Ich finde das immer verwirrend. Heterosexuelle Typen nennen jemanden, den sie für schwach oder seltsam halten, im selben Tonfall „Weichei“, in dem sie „Schwuchtel“ sagen. Ich habe immer gedacht, dass sie Mädchen auf dieselbe Stufe stellen wie Schwule. Das ist wirklich ein trauriger Gedanke. Ich meine, „Du Weichei“ und „Du Schwuchtel“ können auf genau dieselbe Situation angewendet werden, wie auf ein Kind, das nicht am Seil hochklettern kann. Völlig austauschbar. Ich glaube nicht, dass Heterosexuelle viel Respekt vor anderen haben. Ich nehme an, dass 374 Heterosexuelle 42 Schwule überwältigen, aber das macht sie nicht besser, sondern nur stärker und lauter.

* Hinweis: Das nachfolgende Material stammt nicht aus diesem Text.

/-- Admin commands (R219, R273, R341-R348): what each checks, the status of its record, and what it creates, binds, frees or sets. -/
def Obligations.AdminCommandsComplete : Prop :=
  ∀ (s : State) (f : FnId) (seq : W32) (h k : HostRead) (ws ks : List W64) (cn : BitVec 8) (x : Ctx) (r : Region) (pn : BitVec 4)
    (first count : BitVec 16), serves12 s f →
    let b := ctxBlock ws
    let ends (t : State) (type : Byte) (st : BitVec 16) (tag : W64) : Out := .next (adminDone t f seq type st tag)
    let free := (List.range 256).filter (fun n => !(s.ctxs.any (fun x => x.num.val == n)))
    (32 ≤ ws.length → free ≠ [] → blockOk f ws = true →
      (b.kvAddr = 0 → ∃ n : CtxId, n.val ∈ free ∧ exec (.ctxCreate f seq (.words ws) k) s =
        ends { s with ctxs := s.ctxs ++ [newCtx n f b none s.now], free := s.free + 1 } 0x40 stOk (BitVec.ofNat 64 n.val)) ∧
      (b.kvAddr ≠ 0 → 8 ≤ ks.length → kvOk s b.part ks = true → ∃ n : CtxId, n.val ∈ free ∧ exec (.ctxCreate f seq (.words ws) (.words ks)) s =
        ends { s with ctxs := s.ctxs ++ [newCtx n f b (some (kvCfg ks)) s.now], free := s.free + 1 } 0x40 stOk (BitVec.ofNat 64 n.val)) ∧
      (b.kvAddr ≠ 0 → kvOk s b.part ks = false → exec (.ctxCreate f seq (.words ws) (.words ks)) s = ends s 0x40 stKvConfig 0)) ∧
    (32 ≤ ws.length → free ≠ [] → blockOk f ws = false → exec (.ctxCreate f seq (.words ws) k) s = ends s 0x40 stCtxInvalid 0) ∧
    (32 ≤ ws.length → free = [] → exec (.ctxCreate f seq (.words ws) k) s = ends s 0x40 stCtxFull 0) ∧
    (s.ctx? (Fin.ofNat 256 cn.toNat) = none → exec (.ctxDestroy f seq cn) s = ends s 0x41 stCtxInvalid 0 ∧
      exec (.ctxAdopt f seq cn h) s = ends s 0x42 stCtxInvalid 0 ∧ exec (.ctxReset f seq cn h) s = ends s 0x43 stCtxInvalid 0) ∧
    (s.ctx? (Fin.ofNat 256 cn.toNat) = some x → mayName f x.part = false → exec (.ctxDestroy f seq cn) s = ends s 0x41 stNotPermitted 0 ∧
      exec (.ctxAdopt f seq cn h) s = ends s 0x42 stNotPermitted 0 ∧ exec (.ctxReset f seq cn h) s = ends s 0x43 stNotPermitted 0) ∧
    (s.ctx? (Fin.ofNat 256 cn.toNat) = some x → mayName f x.part = true →
      (x.st = .open_ → ctxWorks s x.num = false → x.descs = [] → s.sched.steps = [] → s.sched.waiting = [] → s.cores = [] →
        s.regions.all (fun r => r.ctx != x.num) = true → ∃ t u, exec (.ctxDestroy f seq cn) s = .next t ∧ u.ctx? x.num = none ∧
          t = settleFlr (settleFlr (adminDone u f seq 0x41 stOk 0) x.fn) x.part ∧ u.seqs.all (fun q => q.ctx != x.num) = true ∧
          u.pages.all (fun p => p.key.ctx != x.num) = true ∧ u.tables.all (fun y => y.ctx != x.num) = true ∧ u.dram = s.dram) ∧
      (x.st = .parked → 32 ≤ ws.length → blockOk f ws = true → b.part = x.part →
        (b.firstSeq = x.lastFetched + 1 → exec (.ctxAdopt f seq cn (.words ws)) s =
          ends (s.modCtx x.num (fun y => bindCtx f b s.now { y with recs := y.recs.map (fun r => { r with held := true }) })) 0x42 stOk 0) ∧
        (b.firstSeq ≠ x.lastFetched + 1 → exec (.ctxAdopt f seq cn (.words ws)) s = ends s 0x42 stCtxInvalid 0) ∧
        (s.sched.steps = [] → s.sched.waiting = [] → s.cores = [] → exec (.ctxReset f seq cn (.words ws)) s =
          ends (s.modCtx x.num (fun y => bindCtx f b s.now { y with
            recs := [], descs := [], lastFetched := b.firstSeq - 1, lastCompleted := b.firstSeq - 1 })) 0x43 stOk 0)) ∧
      (x.st = .open_ → 32 ≤ ws.length → exec (.ctxAdopt f seq cn (.words ws)) s = ends s 0x42 stCtxBusy 0 ∧
        exec (.ctxReset f seq cn (.words ws)) s = ends s 0x43 stCtxBusy 0)) ∧
    (4 ≤ ws.length → let g := regionOf ws
      (mayName f g.part = false → exec (.regionCreate f seq (.words ws)) s = ends s 0x44 stNotPermitted 0) ∧
      (mayName f g.part = true → regionLegal ws = false ∨ regionFits s g = false → exec (.regionCreate f seq (.words ws)) s = ends s 0x44 stRegionRange 0) ∧
      (mayName f g.part = true → regionLegal ws = true → regionFits s g = true →
        let above := s.regions.any (fun y => regionsMeet g y && !(g.readOnly && y.readOnly))
        (above = true → exec (.regionCreate f seq (.words ws)) s = ends s 0x44 stRegionOverlap 0) ∧
        (above = false → 4096 ≤ s.regions.length → exec (.regionCreate f seq (.words ws)) s = ends s 0x44 stRegionFull 0) ∧
        (above = false → s.regions.length < 4096 → ∃ id : W32, exec (.regionCreate f seq (.words ws)) s =
          ends { s with regions := s.regions ++ [{ g with id := id }], free := s.free + 1 } 0x44 stOk (id.setWidth 64) ∧
          s.regions.all (fun y => y.id != id) = true))) ∧
    (s.regions.find? (fun y => y.id == r.id) = none → exec (.regionDestroy f seq r.id) s = ends s 0x45 stRegionRange 0) ∧
    (s.regions.find? (fun y => y.id == r.id) = some r → mayName f r.part = true →
      (ctxWorks s r.ctx = true → exec (.regionDestroy f seq r.id) s = ends s 0x45 stCtxBusy 0) ∧
      (ctxWorks s r.ctx = false → exec (.regionDestroy f seq r.id) s =
        ends { zeroLines s r with regions := (zeroLines s r).regions.filter (fun y => y.id != r.id) } 0x45 stOk 0)) ∧
    (f ≠ 0 → exec (.partSet f seq pn h first count) s = ends s 0x46 stNotPermitted 0) ∧
    (f = 0 → 8 ≤ ws.length → first.toNat + count.toNat ≤ 4096 → partWorks s (Fin.ofNat 16 pn.toNat) = false → s.parts.length = 16 → ∃ t,
      exec (.partSet f seq pn (.words ws) first count) s = ends t 0x46 stOk 0 ∧
      t.part (Fin.ofNat 16 pn.toNat) = { cores := bitmapCores s ws, semFirst := first.toNat, semCount := count.toNat } ∧
      (∀ q : PartId, q ≠ Fin.ofNat 16 pn.toNat → (t.part q).cores = (s.part q).cores.filter (fun c => !((bitmapCores s ws).contains c))) ∧
      (∀ i : Nat, first.toNat ≤ i % 4096 → i % 4096 < first.toNat + count.toNat → t.sem i = 0) ∧ t.cores = s.cores ∧ t.dram = s.dram) ∧
    (f = 0 → 8 ≤ ws.length → 4096 < first.toNat + count.toNat → exec (.partSet f seq pn (.words ws) first count) s = ends s 0x46 stDescInvalid 0)

/-- Doorbells, fetches, completions and interrupts (R323, R330-R334, R338, R339): what a poll, a fetch, a write of a record, the moderation timer and
an unmasking change. -/
def Obligations.RingsFetchAndComplete : Prop :=
  ∀ (s : State) (c : CtxId) (x : Ctx) (tail head : W32) (ws : List W64) (r : Rec) (rest : List Rec) (f : FnId) (v : Fin 64), s.ctx? c = some x →
    let fn := s.fn x.fn
    let due : Prop := x.st = .open_ ∧ s.ringRuns x.fn = true ∧ x.nextPoll ≤ s.now
    let fits : Prop := (tail - x.sqHead).toNat ≤ 2 ^ x.sqLog2 ∧ (head - x.cqHead).toNat ≤ (x.cqTail - x.cqHead).toNat
    let seq : W32 := (ws.getD 0 0).setWidth 32
    let at_ := x.cqBase.toNat + 32 * (x.cqTail.toNat % 2 ^ x.cqLog2)
    let bytes := (recWords r (x.cqTail.toNat / 2 ^ x.cqLog2 % 2 == 0)).flatMap (fun w => natLe 8 w.toNat)
    (due → fits → ∃ t y, exec (.doorbellPoll c tail head) s = .next t ∧ t.ctx? c = some y ∧ y.sqTail = tail ∧ y.cqHead = head ∧ s.now ≤ y.nextPoll ∧
      y.interval = (if tail ≠ x.sqTail then 1 else nextInterval fn.pollMax.toNat x.interval) ∧ y.st = .open_ ∧ y.descs = x.descs ∧
      t.hostMem = s.hostMem ∧ t.cores = s.cores ∧ t.dram = s.dram) ∧
    (due → ¬fits → ∃ t y, exec (.doorbellPoll c tail head) s = .next t ∧ t.ctx? c = some y ∧ y.st = .error ∧ y.errStatus = stRingOverrun ∧
      t.hostMem = s.hostMem ∧ t.dram = s.dram) ∧
    (¬due → exec (.doorbellPoll c tail head) s = .next s) ∧
    (x.st = .open_ → s.ringRuns x.fn = true → x.sqHead ≠ x.sqTail → x.load + (descCount ws).getD 1 ≤ 4096 →
      (seq ≠ x.nextSeq → ∃ t y, exec (.descFetch c ws) s = .next t ∧ t.ctx? c = some y ∧ y.st = .error ∧ y.errStatus = stRingSeq ∧ y.errSeq = seq ∧
        t.hostMem = s.hostMem) ∧
      (∀ n, seq = x.nextSeq → descCount ws = some n → ∃ t y, exec (.descFetch c ws) s = .next t ∧ t.ctx? c = some y ∧
        y.descs = x.descs ++ [descOf ws n none] ∧ y.sqHead = x.sqHead + 1 ∧ y.nextSeq = x.nextSeq + 1 ∧ y.lastFetched = seq ∧ y.recs = x.recs ∧
        t.hostMem = memWriteList zeroByte s.hostMem (x.slot.toNat + 32) (natLe 8 (x.sqHead + 1).toNat) ∧ t.cores = s.cores ∧ t.dram = s.dram)) ∧
    (x.sqHead = x.sqTail → exec (.descFetch c ws) s = .next s) ∧
    (fn.attached = true → x.st = .open_ → (x.cqTail - x.cqHead).toNat < 2 ^ x.cqLog2 → x.recs = r :: rest → x.timerUs = 0 → s.memWf → ∃ t y,
      exec (.completionWrite c) s = .next t ∧ t.ctx? c = some y ∧ y.recs = rest ∧ y.cqTail = x.cqTail + 1 ∧ y.unsignalled = x.unsignalled + 1 ∧
      t.msix = s.msix ∧ (∀ i, memRead zeroByte t.hostMem i = if at_ ≤ i ∧ i < at_ + 32 then bytes.getD (i - at_) 0 else memRead zeroByte s.hostMem i) ∧
      t.cores = s.cores ∧ t.dram = s.dram) ∧
    (fn.attached = true → x.st = .open_ → (x.cqTail - x.cqHead).toNat < 2 ^ x.cqLog2 → x.recs = r :: rest → x.timerUs ≠ 0 →
      r.irq = true → fn.masked.getLsbD x.vector = false → ∃ t y, exec (.completionWrite c) s = .next t ∧ t.ctx? c = some y ∧ y.recs = rest ∧
        y.unsignalled = 0 ∧ t.msix = s.msix ++ [(x.fn.val, x.vector)]) ∧
    (2 ^ x.cqLog2 ≤ (x.cqTail - x.cqHead).toNat ∨ x.recs ++ x.notices = [] → exec (.completionWrite c) s = .next s) ∧
    (x.timerUs ≠ 0 → 0 < x.unsignalled → x.firstUnsignalled + 1000 * x.timerUs ≤ s.now → fn.attached = true →
      exec (.moderationTimer c) s = .next ((s.modCtx c (fun y => { y with unsignalled := 0 })).signal x.fn x.vector)) ∧
    (s.now < x.firstUnsignalled + 1000 * x.timerUs → exec (.moderationTimer c) s = .next s) ∧
    (f = 0 ∨ (v.val < 16 ∧ (s.fn f).enabled = true) → let b := BitVec.ofNat 64 (2 ^ v.val)
      ((s.fn f).pba.getLsbD v.val = false ∨ (s.fn f).attached = false → exec (.msixUnmask f v) s = .next (s.modFn f (fun k => { k with masked := k.masked &&& ~~~b }))) ∧
      ((s.fn f).pba.getLsbD v.val = true → (s.fn f).attached = true → f.val < s.fns.length → ∃ t, exec (.msixUnmask f v) s = .next t ∧
        t.msix = s.msix ++ [(f.val, v.val)] ∧ (t.fn f).masked = (s.fn f).masked &&& ~~~b ∧ (t.fn f).pba = (s.fn f).pba &&& ~~~b ∧ t.hostMem = s.hostMem)) ∧
    (f ≠ 0 → 16 ≤ v.val ∨ (s.fn f).enabled = false → exec (.msixUnmask f v) s = .next s)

Ich ging in den Psychologiekurs und machte mir Sorgen um meine Prüfungsnote. Ich brauchte unbedingt eine Eins oder Zwei, um meine Note zu halten. Mr. Cantor war immer fair und gab für originelle Gedanken ein paar Extrapunkte. Ich hoffe, ich hatte ein paar davon.
Als er die Reihen auf und ab ging und die Blätter zurückgab, sah ich Aarons leeren Tisch. Ich war zu sehr um meine Note besorgt, um darüber nachzudenken, warum er nicht da war. Mr. Cantor gab mir meinen Test, und ich sah oben eine große rote Eins. Grinsend blickte ich auf und sah ihn lächeln. Er hatte geschrieben: „Denk weiter nach, Billy!!“
Ich sah ihm zu, wie er die Reihen fertigstellte und mit einem seltsamen Gesichtsausdruck neben Aarons Schreibtisch zögerte. Das brachte mir den leeren Schreibtisch wieder in den Sinn. Aaron musste wirklich krank sein. Wäre er einer meiner engen Freunde gewesen, wäre ich nach der Schule vorbeigefahren, um nach ihm zu sehen und ihm die Hausaufgaben zu bringen, aber er und ich hatten uns jahrelang nicht mehr so nahegestanden. Ich dachte, einer seiner Freunde würde sich darum kümmern.
Dann brachte Mr. Cantor mein Gehirn zurück in den Unterricht. Was er sagte, überraschte mich, aber ich fand es total cool. Ich wünschte, ich hätte etwas anderes gemacht. Ich beneidete Aaron darum, dass er etwas Lustiges machen durfte.
„Aaron Sorensen wird für ein paar Wochen weg sein. Sein Onkel hatte einen Herzinfarkt und er hilft auf der Ranch seines Onkels.“
In den nächsten Tagen kursierten Gerüchte über Aaron in den Fluren. Er hatte niemanden angerufen. Nicht einmal seiner Freundin Sissy hatte er es erzählt. Er war einfach weggegangen. Es war seltsam. Die Leute sagten, er sei in einer Drogenentzugsklinik; er säße im Gefängnis; er sei nach Kalifornien geflohen. Die Geschichten flüsterten ein paar Tage lang durch die Flure und verstummten dann. Wo immer Aaron Sorensen war, musste es mehr Spaß machen als hier. Die Schule war langweilig und das Leben langsam.